Meeting Face to Face
3,500 Jewish and Arab Youth Will Meet in a Unique Project at Givat Haviva

by Orit Prague

The Jewish-Arab Center for Peace at Givat Haviva is expanding to a project large in dimension during which 3500 youth, high school students in the 11th grade, will meet for a two-day seminar on the Jewish-Arab topic at Givat Haviva this year. The project expansion was made possible due to an anonymous contribution to Givat Haviva.

Every week some three encounters take place and at the end of December, says Shachar Yanai, the educational director Givat Haviva, there will be over 1000 students who will partake in the seminars (during the month of December). Yanai is co-director of the Face to Face project together with Farhat Agbaria. He states that these kinds of numbers of youth in a project of this sort have not taken place since October 2000 when the bloody events began, during which 13 young Arabs were killed.

Prior to the two-day encounter at Givat Haviva the students undergo a process of uni-national clarification in their schools, and following the encounter a processing workshop takes place in each school. The encounter is constructed of workshops for mixed groups with joint facilitation (a Jewish facilitator and an Arab facilitator for each group). During the encounter subjects discussed include circles of belonging widening from the personal to family, community, culture and nationality. The work in each circle of belonging relates both to the joint elements and to the differences. In order to examine the rate of success, questionnaires are distributed before each encounter, immediately after and some time later.

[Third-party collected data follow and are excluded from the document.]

/-- The second byte of an indirect jump's pointer: the next one, but the first of the page after its last (R184). -/
theorem mkWord_hiByte_loByte_succ (a : Word) :
    mkWord (hiByte a) (loByte a + 1) = if a &&& 0x00FF = 0x00FF then a - 0xFF else a + 1 := by
  have hlast : a &&& 0x00FF = 0x00FF ↔ a.toNat % 256 = 255 := by
    rw [and_placeMask, ← BitVec.toNat_inj, mkWord_toNat, loByte_toNat]
    simp
  have hnext : (mkWord (hiByte a) (loByte a + 1)).toNat = a.toNat / 256 * 256 + (a.toNat % 256 + 1) % 256 := by
    rw [mkWord_toNat, BitVec.toNat_add, hiByte_toNat, loByte_toNat]
    rfl
  apply BitVec.eq_of_toNat_eq
  simp only [hnext, hlast]
  split
  · bv_omega
  · bv_omega

theorem jumpIndirect_eq (op : Byte) (a : Word) (s : State) :
    jumpIndirect op a s =
      (let lo := busRead a (s.charge op)
       let hi := busRead (if a &&& 0x00FF = 0x00FF then a - 0xFF else a + 1) lo.2
       { hi.2 with cpu := { s.cpu with pc := hi.1 ++ lo.1 } }) := by
  simp only [jumpIndirect, readIndirect, mkWord_hiByte_loByte_succ, State.setPc, busRead_cpu, charge_cpu]
  rfl

theorem callSub_eq (op : Byte) (a : Word) (s : State) :
    callSub op a s =
      { s.charge op with
        ram := cellsWrite (cellsWrite s.ram (0x100 + s.cpu.s.toNat) (hiByte (s.cpu.pc + 2)))
          (0x100 + (s.cpu.s - 1).toNat) (loByte (s.cpu.pc + 2))
        cpu := { s.cpu with s := s.cpu.s - 2, pc := a } } := by
  simp only [callSub, pushWord_eq, BitVec.sub_sub]
  rfl

theorem returnSub_eq (op : Byte) (s : State) :
    returnSub op s =
      { s.charge op with
        cpu := { s.cpu with
          s := s.cpu.s + 2
          pc := (cellsRead s.ram (0x100 + (s.cpu.s + 2).toNat) ++ cellsRead s.ram (0x100 + (s.cpu.s + 1).toNat)) + 1 } } := by
  simp only [returnSub, pullWord_eq, BitVec.add_assoc]
  rfl

/-- Settles O24, by the equation of each of the four. -/
theorem jumpCallReturnResults : Obligations.JumpCallReturnResults := fun s a =>
  ⟨⟨rfl, rfl⟩, rfl, ⟨⟨rfl, rfl⟩, congrArg Host.Outcome.next (jumpIndirect_eq _ a s)⟩,
    ⟨rfl, rfl⟩, congrArg Host.Outcome.next (callSub_eq _ a s), ⟨rfl, rfl⟩, congrArg Host.Outcome.next (returnSub_eq _ s)⟩

/-! ## BRK and RTI -/

/-- What an exception entry stores: three neighbouring cells of the stack page, the last one at S - 2 (R313, R715). -/
theorem cellsRead_takeException {vec : Word} (h : 0x8000 ≤ vec.toNat) (h1 : 0x8000 ≤ (vec + 1).toNat) {s : State}
    (hram : Memory.wf s.ram = true) (ret : Word) (b : Bool) :
    cellsRead (takeException ret b vec s).ram (0x100 + s.cpu.s.toNat) = hiByte ret ∧
    cellsRead (takeException ret b vec s).ram (0x100 + (s.cpu.s - 1).toNat) = loByte ret ∧
    cellsRead (takeException ret b vec s).ram (0x100 + (s.cpu.s - 2).toNat) = statusImage s.cpu.p b := by
  have hsp : s.cpu.s - 1 - 1 = s.cpu.s - 2 := BitVec.sub_sub _ _ _
  have h01 : 0x100 + s.cpu.s.toNat ≠ 0x100 + (s.cpu.s - 1).toNat := by bv_omega
  have h02 : 0x100 + s.cpu.s.toNat ≠ 0x100 + (s.cpu.s - 2).toNat := by bv_omega
  have h12 : 0x100 + (s.cpu.s - 1).toNat ≠ 0x100 + (s.cpu.s - 2).toNat := by bv_omega
  rw [takeException_eq h h1, hsp]
  have hhi := cellsWrite_wf hram (0x100 + s.cpu.s.toNat) (hiByte ret)
  have hlo := cellsWrite_wf hhi (0x100 + (s.cpu.s - 1).toNat) (loByte ret)
  simp only [cellsRead_cellsWrite hlo, cellsRead_cellsWrite hhi, cellsRead_cellsWrite hram, h01, h02, h12, if_true, if_false,
    and_self]

/-- The address 0x0100 + S reaches the stack cell S names (R33). -/
theorem peek_stack (s : State) (sp : Byte) : peek s (0x0100 + sp.setWidth 16) = some (cellsRead s.ram (0x100 + sp.toNat)) := by
  have hsp := sp.isLt
  have haddr : (0x0100 + sp.setWidth 16 : Word).toNat = 0x100 + sp.toNat := by bv_omega
  rw [peek, haddr, if_pos (by omega), Nat.mod_eq_of_lt (by omega)]
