-- ==== Sys2Proof/Machine/Bytes.lean ====
section
/-! DEFINITION. Byte order: a field of several bytes is sent most significant byte first (section 1.4, R1). -/

namespace Sys2Proof.Machine

/-- `n` as one byte. -/
def be8 (n : Nat) : List Byte := [BitVec.ofNat 8 n]

/-- `n` as two bytes, most significant first. -/
def be16 (n : Nat) : List Byte := [BitVec.ofNat 8 (n / 256), BitVec.ofNat 8 n]

/-- `n` as four bytes, most significant first. -/
def be32 (n : Nat) : List Byte := be16 (n / 65536) ++ be16 n

/-- `n` as six bytes, most significant first. -/
def be48 (n : Nat) : List Byte := be16 (n / 4294967296) ++ be32 n

/-- The byte at offset `i` of a payload, as a number (0 past its end). -/
def byteAt (p : List Byte) (i : Nat) : Nat := (p.getD i 0).toNat

/-- The two-byte field at offset `i`. -/
def halfAt (p : List Byte) (i : Nat) : Nat := byteAt p i * 256 + byteAt p (i + 1)

/-- The four-byte field at offset `i`. -/
def wordAt (p : List Byte) (i : Nat) : Nat := halfAt p i * 65536 + halfAt p (i + 2)

/-- A flag as a number: 1 when set. -/
def bit (b : Bool) : Nat := if b then 1 else 0

/-- The byte whose bits, from bit 0 up, are the flags listed. -/
def flagByte : List Bool → Nat
  | [] => 0
  | b :: bs => bit b + 2 * flagByte bs

/-- Bit `i` of `n`. -/
def bitOf (n i : Nat) : Bool := n.testBit i

end Sys2Proof.Machine
end

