/-- Every alert entry agrees with its condition, the announcement list holds exactly the entries in RAISED and LINGER,
and what the sources hold agrees with what the entries were told, after every command (R111, R148, R150). The horn sounds
exactly while R156 says, at the moment of the time base, after every command. -/
def Obligations.AlertsKept : Prop :=
  (∀ s t : State, AlertTable s → SourcesAgree s → step s = .next t → AlertTable t ∧ SourcesAgree t)
    ∧ ∀ s t : State, HornFollows s → step s = .next t → HornFollows t

/-- At every port the effective window follows R99, and nothing is in flight unless the link is UP, after every
command. -/
def Obligations.WindowsKept : Prop :=
  ∀ s t : State, WindowsHold s → step s = .next t → WindowsHold t

/-- The invariants hold right after reset. -/
def Obligations.InvariantsAtReset : Prop :=
  LinkBounds State.reset ∧ JobNumbers State.reset ∧ SpoolPartition State.reset ∧ SpoolCanonical State.reset
    ∧ ActiveConsistent State.reset ∧ AlertTable State.reset ∧ SourcesAgree State.reset ∧ WindowsHold State.reset
    ∧ HornFollows State.reset ∧ TimeWithinSecond State.reset
end

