-- ==== Sys2Proof/Laws/Commute.lean ====
section
/-! SUPPORT. Alerts, MEDIA_OUT and freeing do not look at the holding area or the panel bus: they commute with a reply or an action record; what they change of a port. -/

namespace Sys2Proof.Machine

/-- `u` with the holding area `h` and the panel bus `b`. -/
def dress (h : List Entry) (b : Pbc) (u : State) : State := { u with mlc := { u.mlc with holding := h }, pbc := b }

theorem dress_evalLamps (h b u p) : evalLamps p (dress h b u) = dress h b (evalLamps p u) := by
  have e : (dress h b u).portCfg p = u.portCfg p := rfl
  cases hl : (u.portCfg p).lampHost <;> simp only [evalLamps, e, hl, if_true, Bool.false_eq_true, if_false]
  rfl

/-- An alert transition but for the lamps. -/
def moved (e : EntryNo) (a : Alert) (l : List EntryNo) (r : Bool) (t : Nat) (s : State) : State :=
  let s := s.setAlert e a
  let s := { s with au := { s.au with announced := l, silenced := s.au.silenced && !r } }
  evalHorn (s.note 0x71 (alertEvent e a t))

theorem alertMove_some {e p} (h : portOf e = some p) (a l r t s) : alertMove e a l r t s = evalLamps p (moved e a l r t s) := by
  unfold alertMove moved; simp only [h]
theorem alertMove_none {e} (h : portOf e = none) (a l r t s) : alertMove e a l r t s = moved e a l r t s := by
  unfold alertMove moved; simp only [h]

theorem dress_moved (h b e a l r t u) : moved e a l r t (dress h b u) = dress h b (moved e a l r t u) := rfl
theorem dress_modJob (h b u n f) : (dress h b u).modJob n f = dress h b (u.modJob n f) := rfl
theorem dress_modPort (h b u n f) : (dress h b u).modPort n f = dress h b (u.modPort n f) := rfl
theorem dress_setAlert (h b u n f) : (dress h b u).setAlert n f = dress h b (u.setAlert n f) := rfl

theorem dress_alertMove (h b u e a l r t) : alertMove e a l r t (dress h b u) = dress h b (alertMove e a l r t u) := by
  cases hp : portOf e with
  | none => rw [alertMove_none hp, alertMove_none hp, dress_moved]
  | some p => rw [alertMove_some hp, alertMove_some hp, dress_moved, dress_evalLamps]

theorem dress_alertOff (h b u e) : alertOff e (dress h b u) = dress h b (alertOff e u) := by
  have e1 : ∀ e, (dress h b u).alert e = u.alert e := fun _ => rfl
  have e2 : (dress h b u).au = u.au := rfl
  unfold alertOff
  simp only [e1, e2, dress_alertMove, dress_setAlert]
  split
  · split <;> rfl
  all_goals rfl
theorem dress_alertOn (h b u e d) : alertOn e d (dress h b u) = dress h b (alertOn e d u) := by
  have e1 : ∀ e, (dress h b u).alert e = u.alert e := fun _ => rfl
  have e2 : (dress h b u).au = u.au := rfl
  have e3 : (dress h b u).clock = u.clock := rfl
  unfold alertOn
  simp only [e1, e2, e3, dress_alertMove, dress_setAlert]
  split <;> rfl

theorem dress_condOff (h b u p k) : condOff p k (dress h b u) = dress h b (condOff p k u) := by
  have e1 : ∀ e, (dress h b u).port e = u.port e := fun _ => rfl
  unfold condOff
  simp only [e1, dress_modPort, dress_alertOff]
  split <;> rfl
theorem dress_condOn (h b u p k d) : condOn p k d (dress h b u) = dress h b (condOn p k d u) := by
  have e1 : ∀ e, (dress h b u).port e = u.port e := fun _ => rfl
  unfold condOn
  simp only [e1, dress_modPort, dress_alertOn]
  split <;> rfl

theorem dress_evalMedia (h b u p) : evalMedia p (dress h b u) = dress h b (evalMedia p u) := by
  have e1 : ∀ e, (dress h b u).port e = u.port e := fun _ => rfl
  have e2 : ∀ e, (dress h b u).runJob e = u.runJob e := fun _ => rfl
  unfold evalMedia
  simp only [e1, e2, dress_condOn, dress_condOff]
  split
  · split <;> rfl
  · rfl

/-- `u` with the spool side `m`. -/
def withSmm (m : Smm) (u : State) : State := { u with smm := m }
theorem dress_withSmm (h b u m) : withSmm m (dress h b u) = dress h b (withSmm m u) := rfl
theorem dress_evalSpoolLow (h b u) : evalSpoolLow (dress h b u) = dress h b (evalSpoolLow u) := by
  have e1 : (dress h b u).spoolLowNow = u.spoolLowNow := rfl
  have e2 : (dress h b u).smm = u.smm := rfl
  have e3 : ∀ v, evalSpoolLow v = if v.spoolLowNow = v.smm.low then v else
     if v.spoolLowNow then alertOn spoolLowEntry (some v.smm.free.length) (withSmm { v.smm with low := v.spoolLowNow } v)
     else alertOff spoolLowEntry (withSmm { v.smm with low := v.spoolLowNow } v) := fun _ => rfl
  rw [e3, e3]
  simp only [e1, e2, dress_withSmm, dress_alertOn, dress_alertOff]
  split
  · rfl
  · split <;> rfl

theorem dress_freeImages (h b u n) : freeImages n (dress h b u) = dress h b (freeImages n u) := by
  have e3 : ∀ v, freeImages n v = evalSpoolLow (withSmm { v.smm with
     free := v.smm.free ++ v.smm.chainsOf n, images := v.smm.images.filter (fun x => x.job != n) } v) := fun _ => rfl
  have e2 : (dress h b u).smm = u.smm := rfl
  rw [e3, e3, e2, dress_withSmm, dress_evalSpoolLow]
theorem dress_noteJob (h b u n f) : (dress h b u).noteJob n f = dress h b (u.noteJob n f) := by
  have e1 : (dress h b u).notes = u.notes := rfl
  unfold State.noteJob
  simp only [e1]
  split <;> rfl
/-- Job `n` joins the finished list. -/
def fin (n : Nat) (u : State) : State := { u with jt := { u.jt with finished := u.jt.finished ++ [n] } }
theorem dress_fin (h b u n) : fin n (dress h b u) = dress h b (fin n u) := rfl
theorem dress_finishes (h b u n st r) : (dress h b u).finishes n st r = dress h b (u.finishes n st r) := by
  have e3 : ∀ v : State, v.finishes n st r = ((fin n (freeImages n (v.modJob n (fun j => { j with
    purpose := none, pinned := false, queueEntry := none, finished := some v.mlc.clock })))).modJob n (fun j => { j with state := st })).noteJob n r := fun _ => rfl
  have e2 : (dress h b u).mlc.clock = u.mlc.clock := rfl
  rw [e3, e3, e2, dress_modJob, dress_freeImages, dress_fin, dress_modJob, dress_noteJob]

theorem evalLamps_modJob {u : State} {p n F} (h : (u.port p).run = none) : evalLamps p (u.modJob n F) = (evalLamps p u).modJob n F := by
  have e : (u.modJob n F).portCfg p = u.portCfg p := rfl
  have e1 : (u.modJob n F).lampsNow p = u.lampsNow p := by
    have e3 : (u.modJob n F).port p = u.port p := rfl
    have e4 : (u.modJob n F).runRunning p = u.runRunning p := by simp [State.runRunning, State.runJob, e3, h]
    have e5 : (u.modJob n F).anyEntry p = u.anyEntry p := rfl
    simp only [State.lampsNow, e3, e4, e5]
  cases hl : (u.portCfg p).lampHost <;> simp only [evalLamps, e, hl, e1, if_true, Bool.false_eq_true, if_false]
  rfl

theorem condOff_none_modJob {u : State} {p k n F} (h : (u.port p).run = none) (hk : portOf (entryNo p k) = some p) : condOff p k (u.modJob n F) = (condOff p k u).modJob n F := by
  have e3 : (u.modJob n F).port p = u.port p := rfl
  unfold condOff
  simp only [e3]
  split
  · generalize hv : (u.modPort p fun x => { x with conds := x.conds.set k false }) = v
    have hr : (v.port p).run = none := by rw [← hv]; simpa using h
    rw [show (u.modJob n F).modPort p (fun x => { x with conds := x.conds.set k false }) = v.modJob n F by rw [← hv]; rfl]
    have m : ∀ a l r t, alertMove (entryNo p k) a l r t (v.modJob n F) = (alertMove (entryNo p k) a l r t v).modJob n F := by
      intro a l r t
      rw [alertMove_some hk, alertMove_some hk]
      have : moved (entryNo p k) a l r t (v.modJob n F) = (moved (entryNo p k) a l r t v).modJob n F := rfl
      rw [this]
      exact evalLamps_modJob (by simpa [State.port, moved, evalHorn, State.note, State.setAlert] using hr)
    have e1 : ∀ e, (v.modJob n F).alert e = v.alert e := fun _ => rfl
    have e2 : (v.modJob n F).au = v.au := rfl
    have e4 : ∀ a, (v.modJob n F).setAlert (entryNo p k) a = (v.setAlert (entryNo p k) a).modJob n F := fun _ => rfl
    unfold alertOff
    simp only [e1, e2, m, e4]
    split
    · split <;> rfl
    all_goals rfl
  · rfl

theorem portOf_entryNo (p : PortNo) (k : AlertKind) (hk : k ≠ .spoolLow) : portOf (entryNo p k) = some p := by
  revert p; cases k <;> first | decide | simp at hk

theorem evalMedia_none_modJob {u : State} {p n F} (h : (u.port p).run = none) : evalMedia p (u.modJob n F) = (evalMedia p u).modJob n F := by
  have e1 : (u.modJob n F).runJob p = none := by simp [State.runJob, State.port] at *; simp [h]
  have e2 : u.runJob p = none := by simp [State.runJob, h]
  unfold evalMedia
  simp only [e1, e2]
  exact condOff_none_modJob h (portOf_entryNo _ _ (by decide))

theorem port_evalLamps (s : State) (x q) : ∃ l, (evalLamps x s).port q = { s.port q with lamps := l } := by
    unfold evalLamps
    split
    · exact ⟨_, rfl⟩
    · rw [port_modPort]; split
      · exact ⟨_, rfl⟩
      · exact ⟨_, rfl⟩
theorem port_alertMove (s : State) (e a li r t q) : ∃ l, (alertMove e a li r t s).port q = { s.port q with lamps := l } := by
    have hm : (moved e a li r t s).port q = s.port q := rfl
    cases hp : portOf e with
    | none => rw [alertMove_none hp, hm]; exact ⟨_, rfl⟩
    | some p => rw [alertMove_some hp]; obtain ⟨l, hl⟩ := port_evalLamps (moved e a li r t s) p q; rw [hl, hm]; exact ⟨_, rfl⟩
theorem port_alertOff (s : State) (e q) : ∃ l, (alertOff e s).port q = { s.port q with lamps := l } := by
    have hm : ∀ a, (s.setAlert e a).port q = s.port q := fun _ => rfl
    unfold alertOff
    dsimp only
    split
    · split <;> exact port_alertMove ..
    · exact port_alertMove ..
    · rw [hm]; exact ⟨_, rfl⟩
    · rw [hm]; exact ⟨_, rfl⟩
theorem port_alertOn (s : State) (e d q) : ∃ l, (alertOn e d s).port q = { s.port q with lamps := l } := by
    have hm : ∀ a, (s.setAlert e a).port q = s.port q := fun _ => rfl
    unfold alertOn
    dsimp only
    split
    · exact port_alertMove ..
    · exact port_alertMove ..
    · rw [hm]; exact ⟨_, rfl⟩
    · rw [hm]; exact ⟨_, rfl⟩
theorem port_condOff (s : State) (p q k) : ∃ l c, (condOff p k s).port q = { s.port q with lamps := l, conds := c } := by
  unfold condOff
  split
  · obtain ⟨l, hl⟩ := port_alertOff (s.modPort p fun x => { x with conds := x.conds.set k false }) (entryNo p k) q
    rw [hl, port_modPort]
    split
    · exact ⟨_, _, rfl⟩
    · exact ⟨_, _, rfl⟩
  · exact ⟨_, _, rfl⟩
theorem port_condOn (s : State) (p q k d) : ∃ l c, (condOn p k d s).port q = { s.port q with lamps := l, conds := c } := by
  unfold condOn
  split
  · exact ⟨_, _, rfl⟩
  · obtain ⟨l, hl⟩ := port_alertOn (s.modPort p fun x => { x with conds := x.conds.set k true }) (entryNo p k) d q
    rw [hl, port_modPort]
    split
    · exact ⟨_, _, rfl⟩
    · exact ⟨_, _, rfl⟩
theorem port_evalMedia (s : State) (p q) : ∃ l c, (evalMedia p s).port q = { s.port q with lamps := l, conds := c } := by
  unfold evalMedia
  split
  · split
    · exact port_condOn ..
    · exact port_condOff ..
  · exact port_condOff ..

end Sys2Proof.Machine
end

Yanai admits that the program is very short. Therefore the preparatory program exists, and they are seeking ways to create a follow-up program. One of the bodies assisting in the follow-up activity is the Center for Peace Education at Haifa University headed by Prof. Gaby Salomon, in the framework of which are some 700 students; it also serves research needs. The Peace Center at the University assists in the questionnaires which examine the rate of success of the project and will this year research a sample of 1200 students.

"We do not claim to create friendships," says Yanai, "that is something which is impossible in two-day encounters, but we do want to create preliminary acquaintance, around the complex topics which exist between us, the stereotypes which are created in every group and the reasons for our fears of each other, and for the problems connected with discrimination and lack of equality in a democratic Jewish state.

"The students do not always return with a smile on their lips after these encounters. But they do provide food for thought, and the questionnaires definitely point to a rise in the desire to meet with the other side. In the end, the goal of the encounters is to bring the participants to an optimistic outlook, towards the possibility of living together based on mutual respect between Jews and Arabs, in a reality of complexity and lack of agreement."